Liquefied Natural Gas (LNG) Exports from Louisiana and Florida Approved by DOE, While Alaska LNG Project Makes Progress

Shortly after finalizing its revised procedures for reviewing pending liquefied natural gas (“LNG”) export applications, the Department of Energy (“DOE”) issued final authorizations for two facilities to export LNG to countries that do not have a Free Trade Agreement with the United States (“non-FTA countries”).  You can read our previous post for details regarding changes to the DOE’s review process.  Having completed the required environmental review called for by the National Environmental Policy Act, Cameron LNG, LLC and Carib Energy LLC were reviewed by the DOE and approved to export LNG from their terminals in Louisiana and Florida, respectively.  Senator Mary Landrieu, Chair of the Senate Committee on Energy & Natural Resources, had pushed for the approval of the Cameron LNG project, noting that “Cameron LNG will create thousands of high-paying jobs in Southwest Louisiana, open new markets for American producers, and position the United States as an energy superpower.”  Senator Lisa Murkowski, Ranking Member of the Committee, applauded the DOE’s approvals as “further evidence that the administration is taking seriously requests for swifter action on applications to ship LNG to non-free trade countries.”
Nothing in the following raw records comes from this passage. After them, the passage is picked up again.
/-- A failed AUTH step (R371). -/
def Mod.authFailed (m : Mod) (tr peer : Nat) : Mod :=
  let a := authAddr tr peer
  let here := fun (f : AuthFails) => f.tr = a.1 && f.addr = a.2
  let old := (((m.net.fails.find? here).map (·.times)).getD []).filter (fun t => m.now < t + 60 * 10 ^ 9)
  let times := m.now :: old
  let rest := m.net.fails.filter (fun f => !here f)
  let net := if 5 ≤ times.length then { m.net with fails := rest, locked := (a.1, a.2, m.now + 60 * 10 ^ 9) :: m.net.locked }
    else { m.net with fails := { tr := a.1, addr := a.2, times := times } :: rest }
  (({ m with net := net }).flag P.netFlags 16).raise 117 0x091A (leBytes 1 tr ++ leBytes 4 a.2)

/-- AUTH_LOCKOUT_END (R371). -/
def authLockoutEnd (tr addr : Nat) (m : Mod) : Mod :=
  { m with net := { m.net with locked := m.net.locked.filter (fun l => !(l.1 = tr && l.2.1 = addr && l.2.2 ≤ m.now)) } }

/-- HELLO from an address is refused (R371). -/
def Mod.lockedOut (m : Mod) (tr peer : Nat) : Bool :=
  let a := authAddr tr peer
  m.net.locked.any (fun l => l.1 = a.1 && l.2.1 = a.2 && m.now < l.2.2)

/-- The lowest free slot of the session table. -/
def Mod.freeSlot (m : Mod) : Nat := ((List.range 8).find? (fun i => !m.net.sessions.any (fun s => s.idx = i))).getD 0

/-- What Volron admits now: 0 nothing, 1 as in ROADBOOK_INVALID (R382), 2 as in recovery mode (R438), 3 everything. -/
def Mod.netState (m : Mod) : Nat :=
  match m.bist.phase with
  | .off | .deep => 0
  | .running => 3
  | .safe | .recovery => 2
  | _ => 1

/-- A transport carries Volron now (R363, R366, R382). -/
def Mod.carries (m : Mod) (tr : Nat) : Bool :=
  match m.netState with
  | 0 => false
  | 3 =>
    if tr ≤ 1 then true
    else if tr ≤ 5 then
      (m.rd P.netCanCh).testBit (tr - 2) && !(m.rd P.canCfg (tr - 2)).testBit 0 && m.canLive (tr - 2)
    else tr = 6 && m.isoCh.any (fun ch => (m.canCh ch).iso = .held)
  | _ => tr = 1

/-- Why a HELLO is refused (R369 to R371, R375, R382, R443): the STATUS, or the slot's key. -/
def Mod.helloCheck (m : Mod) (tr peer slot role : Nat) : Except Nat (List Byte) :=
  if m.lockedOut tr peer then .error 15
  else if m.nv.dome.erased then .error 14
  else
    match m.nv.dome.slots.find? (fun e => e.1 = slot) with
    | none => .error 14
    | some (_, key, svc) =>
      if role ≠ bit svc then .error 3
      else if m.netState ≠ 3 && role = 0 then .error 3
      else if role = 1 && tr ≠ 1 && m.rd P.netSvcAnywhere = 0 then .error 4
      else if 8 ≤ m.net.sessions.length then .error 16
      else .ok key

/-- A CHALLENGE or another untagged reply (R367, R369). -/
def Mod.bareReply (m : Mod) (msg : Msg) (sid : Nat) (body : List Byte) : Mod :=
  m.post { tr := msg.tr, peer := msg.peer, typ := msg.typ, kind := 1, sid := sid, seq := msg.seq, body := body, tag := [] }

/-- HELLO (R369 to R371). -/
def Mod.hello (m : Mod) (msg : Msg) : Mod :=
  let refuse := fun (m : Mod) (st : Nat) => m.bareReply msg 0 (leBytes 2 st ++ leBytes 2 0 ++ leBytes 4 0 ++ List.replicate 16 0)
  let slot := leAt msg.body 0 1
  let role := leAt msg.body 1 1
  if msg.body.length ≠ 20 then refuse m 1
  else
    match m.helloCheck msg.tr msg.peer slot role with
    | .error st => refuse (if st = 16 then m.raise 117 0x091B (leBytes 1 msg.tr) else m) st
    | .ok key =>
      let (n, m1) := m.domeDraw
      let sid := 1 + Config.domeSession n % (2 ^ 32 - 1)
      let nm := padTo 16 (Config.domeRandom n)
      let nc := (msg.body.drop 4).take 16
      let s : Session := { idx := m.freeSlot, id := sid, opened := false, slot := slot, role := role, tr := msg.tr, peer := msg.peer,
                           key := Config.hmacSha256 key (ascii "VOLRON-S" ++ nc ++ nm ++ leBytes 4 sid), nonceC := nc, nonceM := nm,
                           since := m.now, lastMsg := m.now }
      ({ m1 with net := { m1.net with sessions := m1.net.sessions ++ [s] } }).bareReply msg 0
        (leBytes 2 0 ++ leBytes 2 0 ++ leBytes 4 sid ++ nm)

/-- The header bytes of a message as received. -/
def msgHeader (g : Msg) : List Byte :=
  leBytes 2 g.magic ++ leBytes 1 g.version ++ leBytes 1 g.kind ++ leBytes 2 g.typ ++ leBytes 2 g.len ++ leBytes 4 g.sid ++ leBytes 4 g.seq

/-- The header and length of a message are right (R367, R368). -/
def msgOk (g : Msg) : Bool :=
  g.magic = 0x4C56 && g.version = 1 && g.len = g.body.length && g.len ≤ 1440

/-- A message's tag is right under a session's key (R368). -/
def msgTagOk (g : Msg) (s : Session) : Bool := g.tag = tagOf s.key (msgHeader g) g.body

/-- A reply within a session (R372, R374): it is kept for repeats. -/
def Mod.reply (m : Mod) (sid : Nat) (typ seq status : Nat) (body : List Byte) : Mod :=
  match m.session? sid with
  | none => m
  | some s =>
    let o : OutMsg := { tr := s.tr, peer := s.peer, typ := typ, kind := 1, sid := sid, seq := seq, body := leBytes 2 status ++ body, tag := [] }
    let o1 := o.sign s.key
    (m.setSession sid (fun x => { x with cache := ((seq, o1) :: x.cache).take 16 })).post o1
The DOE’s revised procedures apply only to exports from the lower-48 states and explicitly exclude Alaska, given the potential utility of issuing conditional authorizations for unique Alaskan projects.  The new procedures note:

The revised procedures will apply only to exports from the lower-48 states. In the Proposed Procedures Notice, DOE stated that no long-term applications to export LNG from Alaska were currently pending and, therefore, DOE could not say whether there may be unique features of Alaskan projects that would warrant exercise of the DOE’s discretionary authority to issue conditional decisions. After publishing the Proposed Procedures Notice, DOE received one application to export LNG from Alaska. See Alaska LNG Project LLC, Application for Long-Term Authorization to Export Liquefied Natural Gas, Docket No. 14–96–LNG (July 18, 2014). DOE will consider whether to issue a conditional decision on that application, or any future application to export from Alaska, in the context of those proceedings.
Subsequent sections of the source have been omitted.